Антон, глотая слезы и хлюпая носом, устраивался на ящике из-под казанского мыла и раскрывал свою латинскую грамматику. Он твердо намеревался делать уроки. Но когда мальчик пытался обмакнуть перо в чернильницу, стальное острие утыкалось в корочку льда. Оба мальчика-лавочника приплясывали на месте, чтобы согреться, болтали друг с другом, исподтишка посмеивались. Покупатели входили, выходили, что-то говорили. Голоса гулко отдавались под низким потолком. В таком шуме не только учиться, но даже и мечтать было невозможно. Антон, промерзший до костей, знал, что ожидание затянется на долгие часы, ведь обычно отец, отправляясь навестить друзей или помолиться в церкви, начисто забывал о существовании сына. Запрятав руки поглубже в рукава, поджав в сапогах пальцы ног, ребенок думал о том, что завтра в школе получит плохие отметки, и чувствовал, как его постепенно охватывают печаль и страх.

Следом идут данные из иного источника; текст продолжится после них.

theorem Stable.sendSummary {P : State → Prop} (C : Stable P) {s : State} (kind : Nat) (hP : P s) :
    P (State.sendSummary s kind) := by
  unfold State.sendSummary
  repeat' first
    | with_reducible assumption | with_reducible apply pres_ite | with_reducible apply pres_each
    | with_reducible apply pres_foldl | with_reducible apply C.toCollector
    | with_reducible refine C.same (fun h => h) (fun h => h) (fun h => h) (fun h => h) (fun h => h) (fun h => h) (fun h => h) (fun h => h) (fun h => h) (fun h => h) (fun h => h) ?_
    | with_reducible refine C.same ?_ ?_ ?_ ?_ ?_ ?_ ?_ ?_ ?_ ?_ ?_ ?_ | exact fun h => h | exact NMap.wf_set _ _
    | intro _

theorem Stable.wakeIn {P : State → Prop} (C : Stable P) {s : State}  (hP : P s) :
    P (State.wakeIn s) := by
  unfold State.wakeIn
  repeat' first
    | with_reducible assumption | with_reducible apply pres_cond | with_reducible apply pres_ite
    | with_reducible apply C.inc | with_reducible apply C.startBegin | with_reducible apply C.wake
    | with_reducible apply C.wr
    | with_reducible refine C.same (fun h => h) (fun h => h) (fun h => h) (fun h => h) (fun h => h) (fun h => h) (fun h => h) (fun h => h) (fun h => h) (fun h => h) (fun h => h) ?_
    | with_reducible refine C.same ?_ ?_ ?_ ?_ ?_ ?_ ?_ ?_ ?_ ?_ ?_ ?_ | exact fun h => h | intro _

theorem Stable.kilnIn {P : State → Prop} (C : Stable P) {s : State} (group trig : Nat) (hP : P s) :
    P (State.kilnIn s group trig) := by
  unfold State.kilnIn
  repeat' first
    | with_reducible assumption | with_reducible apply pres_ite | with_reducible apply C.inc
    | with_reducible apply C.detect | with_reducible apply C.tlog | with_reducible apply C.fireTrigger
    | with_reducible apply C.prime | split
    | with_reducible refine C.same (fun h => h) (fun h => h) (fun h => h) (fun h => h) (fun h => h) (fun h => h) (fun h => h) (fun h => h) (fun h => h) (fun h => h) (fun h => h) ?_
    | with_reducible refine C.same ?_ ?_ ?_ ?_ ?_ ?_ ?_ ?_ ?_ ?_ ?_ ?_ | exact fun h => h

theorem Stable.deliver {P : State → Prop} (C : Stable P) {s : State} (n : Nat) (p : Packet) (hP : P s) :
    P (State.deliver s n p) := by
  unfold State.deliver
  repeat' first
    | with_reducible assumption | with_reducible apply pres_cond | with_reducible apply pres_ite
    | with_reducible apply C.wake | with_reducible apply C.rackRx | with_reducible apply C.helloRx
    | with_reducible apply C.lsaIn | with_reducible apply C.dbxIn | with_reducible apply C.wakeIn
    | with_reducible apply C.kilnIn | split
    | with_reducible refine C.same (fun h => h) (fun h => h) (fun h => h) (fun h => h) (fun h => h) (fun h => h) (fun h => h) (fun h => h) (fun h => h) (fun h => h) (fun h => h) ?_
    | with_reducible refine C.same ?_ ?_ ?_ ?_ ?_ ?_ ?_ ?_ ?_ ?_ ?_ ?_ | exact fun h => h | intro _

theorem Stable.floodIn {P : State → Prop} (C : Stable P) {s : State} (n : Nat) (p : Packet) (hP : P s) :
    P (State.floodIn s n p) := by
  unfold State.floodIn
  repeat' first
    | with_reducible assumption | with_reducible apply pres_cond | with_reducible apply pres_ite
    | with_reducible apply C.floodOut | with_reducible apply C.remember | with_reducible apply C.deliver
    | with_reducible refine C.same (fun h => h) (fun h => h) (fun h => h) (fun h => h) (fun h => h) (fun h => h) (fun h => h) (fun h => h) (fun h => h) (fun h => h) (fun h => h) ?_
    | with_reducible refine C.same ?_ ?_ ?_ ?_ ?_ ?_ ?_ ?_ ?_ ?_ ?_ ?_ | exact fun h => h | intro _

theorem Stable.forward {P : State → Prop} (C : Stable P) {s : State} (n : Nat) (p : Packet) (hP : P s) :
    P (State.forward s n p) := by
  unfold State.forward
  repeat' first
    | with_reducible assumption | with_reducible apply pres_ite | with_reducible apply C.inc
    | with_reducible apply C.unicast
    | with_reducible refine C.same (fun h => h) (fun h => h) (fun h => h) (fun h => h) (fun h => h) (fun h => h) (fun h => h) (fun h => h) (fun h => h) (fun h => h) (fun h => h) ?_
    | with_reducible refine C.same ?_ ?_ ?_ ?_ ?_ ?_ ?_ ?_ ?_ ?_ ?_ ?_ | exact fun h => h

theorem Stable.packetIn {P : State → Prop} (C : Stable P) {s : State} (n pl : Nat) (p : Packet) (hP : P s) :
    P (State.packetIn s n pl p) := by
  unfold State.packetIn
  repeat' first
    | with_reducible assumption | with_reducible apply pres_cond | with_reducible apply pres_ite
    | with_reducible apply C.checked | with_reducible apply C.deliver | with_reducible apply C.floodIn
    | with_reducible apply C.forward | intro _

theorem Stable.overcurrent {P : State → Prop} (C : Stable P) {s : State} (n : Nat) (hP : P s) :
    P (State.overcurrent s n) := by
  unfold State.overcurrent
  repeat' first
    | with_reducible assumption | with_reducible apply pres_ite | with_reducible apply C.detect
    | with_reducible apply C.setDport | with_reducible apply C.showFeed
    | with_reducible refine C.same (fun h => h) (fun h => h) (fun h => h) (fun h => h) (fun h => h) (fun h => h) (fun h => h) (fun h => h) (fun h => h) (fun h => h) (fun h => h) ?_
    | with_reducible refine C.same ?_ ?_ ?_ ?_ ?_ ?_ ?_ ?_ ?_ ?_ ?_ ?_ | exact fun h => h

theorem Stable.feedRetry {P : State → Prop} (C : Stable P) {s : State} (n : Nat) (hP : P s) :
    P (State.feedRetry s n) := by
  unfold State.feedRetry
  repeat' first
    | with_reducible assumption | with_reducible apply pres_cond | with_reducible apply C.setDport
    | with_reducible apply C.showFeed
    | with_reducible refine C.same (fun h => h) (fun h => h) (fun h => h) (fun h => h) (fun h => h) (fun h => h) (fun h => h) (fun h => h) (fun h => h) (fun h => h) (fun h => h) ?_
    | with_reducible refine C.same ?_ ?_ ?_ ?_ ?_ ?_ ?_ ?_ ?_ ?_ ?_ ?_ | exact fun h => h | intro _

end Sys2Proof.Machine
end

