-- ==== Sys2Proof/Laws/Stable/Exec.lean ====
section
/-!
SUPPORT. Laws/Stable/Exec.lean: what every command keeps (Laws/Stable.lean): one lemma for each meaning, and from them one for `exec`.
-/

namespace Sys2Proof.Machine

set_option Elab.async false
set_option linter.unusedTactic false
set_option linter.unreachableTactic false

theorem Stable.execChargeDeadlineFire {P : State → Prop} (C : Stable P) {s : State} (slot : Nat) (hP : P s) :
    ∀ t, Machine.execChargeDeadlineFire slot s = .next t → P t := by
  intro t h
  cases h
  repeat' first
    | with_reducible assumption | with_reducible apply C.finish | with_reducible apply C.begin
    | with_reducible apply C.fireCdl

theorem Stable.execAcceptedCrossing {P : State → Prop} (C : Stable P) {s : State} (ticks : Nat) (acOk : Bool) (hP : P s) :
    ∀ t, Machine.execAcceptedCrossing ticks acOk s = .next t → P t := by
  intro t h
  cases h
  repeat' first
    | with_reducible assumption | with_reducible apply C.finish | with_reducible apply C.begin
    | with_reducible apply C.crossing

theorem Stable.execRejectedCrossing {P : State → Prop} (C : Stable P) {s : State}  (hP : P s) :
    ∀ t, Machine.execRejectedCrossing s = .next t → P t := by
  intro t h
  cases h
  repeat' first
    | with_reducible assumption | with_reducible apply C.finish | with_reducible apply C.inc
    | with_reducible apply C.begin

theorem Stable.execPlacedFallingCrossing {P : State → Prop} (C : Stable P) {s : State}  (hP : P s) :
    ∀ t, Machine.execPlacedFallingCrossing s = .next t → P t := by
  intro t h
  cases h
  repeat' first
    | with_reducible assumption | with_reducible apply C.finish | with_reducible apply C.begin
    | with_reducible apply C.placeFalling

theorem Stable.execLockLost {P : State → Prop} (C : Stable P) {s : State}  (hP : P s) :
    ∀ t, Machine.execLockLost s = .next t → P t := by
  intro t h
  cases h
  repeat' first
    | with_reducible assumption | with_reducible apply C.finish | with_reducible apply C.begin
    | with_reducible apply C.loseLock

theorem Stable.execPuAdvance {P : State → Prop} (C : Stable P) {s : State}  (hP : P s) :
    ∀ t, Machine.execPuAdvance s = .next t → P t := by
  intro t h
  cases h
  repeat' first
    | with_reducible assumption | with_reducible apply C.finish | with_reducible apply C.begin
    | with_reducible apply C.puStep

theorem Stable.execPseudoHalfCycleEnd {P : State → Prop} (C : Stable P) {s : State}  (hP : P s) :
    ∀ t, Machine.execPseudoHalfCycleEnd s = .next t → P t := by
  intro t h
  cases h
  repeat' first
    | with_reducible assumption | with_reducible apply C.finish | with_reducible apply C.begin
    | with_reducible apply C.pseudoEnd

theorem Stable.execMissingHalfCycle {P : State → Prop} (C : Stable P) {s : State} (acOk : Bool) (hP : P s) :
    ∀ t, Machine.execMissingHalfCycle acOk s = .next t → P t := by
  intro t h
  cases h
  repeat' first
    | with_reducible assumption | with_reducible apply C.finish | with_reducible apply C.begin
    | with_reducible apply C.missing

theorem Stable.execScheduledEventFire {P : State → Prop} (C : Stable P) {s : State} (slot : Nat) (hP : P s) :
    ∀ t, Machine.execScheduledEventFire slot s = .next t → P t := by
  intro t h
  cases h
  repeat' first
    | with_reducible assumption | with_reducible apply C.finish | with_reducible apply C.begin
    | with_reducible apply C.fireSlot

theorem Stable.execAcOkLowTimeout {P : State → Prop} (C : Stable P) {s : State}  (hP : P s) :
    ∀ t, Machine.execAcOkLowTimeout s = .next t → P t := by
  intro t h
  cases h
  repeat' first
    | with_reducible assumption | with_reducible apply C.finish | with_reducible apply C.begin
    | with_reducible apply C.acOkLow

theorem Stable.execAcOkHighTimeout {P : State → Prop} (C : Stable P) {s : State}  (hP : P s) :
    ∀ t, Machine.execAcOkHighTimeout s = .next t → P t := by
  intro t h
  cases h
  repeat' first
    | with_reducible assumption | with_reducible apply C.finish | with_reducible apply C.begin
    | with_reducible apply C.acOkHigh

theorem Stable.execChargeDeadlineArm {P : State → Prop} (C : Stable P) {s : State} (slot target : Nat) (hP : P s) :
    ∀ t, Machine.execChargeDeadlineArm slot target s = .next t → P t := by
  intro t h
  cases h
  repeat' first
    | with_reducible assumption | with_reducible apply C.finish | with_reducible apply C.begin
    | with_reducible apply C.ownerArm

theorem Stable.execGaugePathImplausible {P : State → Prop} (C : Stable P) {s : State} (pack : Nat) (hP : P s) :
    ∀ t, Machine.execGaugePathImplausible pack s = .next t → P t := by
  intro t h
  cases h
  repeat' first
    | with_reducible assumption | with_reducible apply C.finish | with_reducible apply C.begin
    | with_reducible apply C.gaugeBad

theorem Stable.execGaugePathPlausible {P : State → Prop} (C : Stable P) {s : State} (pack : Nat) (hP : P s) :
    ∀ t, Machine.execGaugePathPlausible pack s = .next t → P t := by
  intro t h
  cases h
  repeat' first
    | with_reducible assumption | with_reducible apply C.finish | with_reducible apply C.begin
    | with_reducible apply C.gaugeGood

theorem Stable.execOpsecTick {P : State → Prop} (C : Stable P) {s : State}  (hP : P s) :
    ∀ t, Machine.execOpsecTick s = .next t → P t := by
  intro t h
  cases h
  repeat' first
    | with_reducible assumption | with_reducible apply C.finish | with_reducible apply C.begin
    | with_reducible apply C.second | intro _

theorem Stable.execConversionFrame {P : State → Prop} (C : Stable P) {s : State} (f : Frame) (hP : P s) :
    ∀ t, Machine.execConversionFrame f s = .next t → P t := by
  intro t h
  cases h
  repeat' first
    | with_reducible assumption | with_reducible apply C.finish | with_reducible apply C.begin
    | with_reducible apply C.frame

theorem Stable.execPatrolOverdue {P : State → Prop} (C : Stable P) {s : State} (chan : Nat) (hP : P s) :
    ∀ t, Machine.execPatrolOverdue chan s = .next t → P t := by
  intro t h
  cases h
  repeat' first
    | with_reducible assumption | with_reducible apply C.finish | with_reducible apply C.begin
    | with_reducible apply C.patrolLate

theorem Stable.execSparingCopyStep {P : State → Prop} (C : Stable P) {s : State} (found : List (Nat × Ecc)) (hP : P s) :
    ∀ t, Machine.execSparingCopyStep found s = .next t → P t := by
  intro t h
  cases h
  repeat' first
    | with_reducible assumption | with_reducible apply C.finish | with_reducible apply C.begin
    | with_reducible apply C.spareStep

theorem Stable.execRankShedTimeout {P : State → Prop} (C : Stable P) {s : State} (chan rank : Nat) (hP : P s) :
    ∀ t, Machine.execRankShedTimeout chan rank s = .next t → P t := by
  intro t h
  cases h
  repeat' first
    | with_reducible assumption | with_reducible apply C.finish | with_reducible apply C.begin
    | with_reducible apply C.shedLate

theorem Stable.execHostWrite {P : State → Prop} (C : Stable P) {s : State} (port tag line load : Nat) (bytes : List (Nat × Byte))
    (poison setFull : Bool) (ecc : Ecc) (hP : P s) :
    ∀ t, Machine.execHostWrite port tag line load bytes poison setFull ecc s = .next t → P t := by
  intro t h
  have h1 : P ((s.begin.devLoad (port % 2) load).noQuiet.restExit) := C.restExit (C.noQuiet (C.devLoad _ _ (C.begin hP)))
  unfold Machine.execHostWrite at h
  simp only at h
  split at h
  · cases h
    exact C.finish (C.begin hP)
  · split at h
    · cases h
      exact C.finish (C.respond _ _ h1)
    · split at h
      · cases h
      · cases h
        exact C.finish (C.access _ _ (fun t ht => C.hostWrite _ _ _ _ _ _ _ _ ht) h1)

theorem Stable.execHostRead {P : State → Prop} (C : Stable P) {s : State} (port tag line load : Nat) (ecc : Ecc) (hP : P s) :
    ∀ t, Machine.execHostRead port tag line load ecc s = .next t → P t := by
  intro t h
  have h1 : P ((s.begin.devLoad (port % 2) load).noQuiet.restExit) := C.restExit (C.noQuiet (C.devLoad _ _ (C.begin hP)))
  unfold Machine.execHostRead at h
  simp only at h
  split at h
  · cases h
    exact C.finish (C.begin hP)
  · split at h
    · cases h
      exact C.finish (C.respond _ _ h1)
    · split at h
      · cases h
      · cases h
        exact C.finish (C.access _ _ (fun t ht => C.hostRead _ _ _ _ _ ht) h1)

theorem Stable.execRetireCopyDone {P : State → Prop} (C : Stable P) {s : State} (granule : Nat) (found : List (Nat × Ecc)) (hP : P s) :
    ∀ t, Machine.execRetireCopyDone granule found s = .next t → P t := by
  intro t h
  cases h
  repeat' first
    | with_reducible assumption | with_reducible apply C.finish | with_reducible apply C.begin
    | with_reducible apply C.retireDone | with_reducible apply C.runWaiting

В этой темной и нечистой лавке торговали всем подряд. Здесь, конечно, можно было приобрести бакалейные товары, но также и керосин, лампы, фитили для них, перочинные ножи, табак, гвозди, слабительное. На полках коробки с чаем соседствовали со свечами; на полу теснились мешки с мукой и подсолнечными семечками; над прилавком свешивались колбасы и липкие, нанизанные на веревочку леденцы. От разложенных товаров исходил тяжелый смешанный запах. Кофе припахивал керосином, рис отдавал сальной свечкой…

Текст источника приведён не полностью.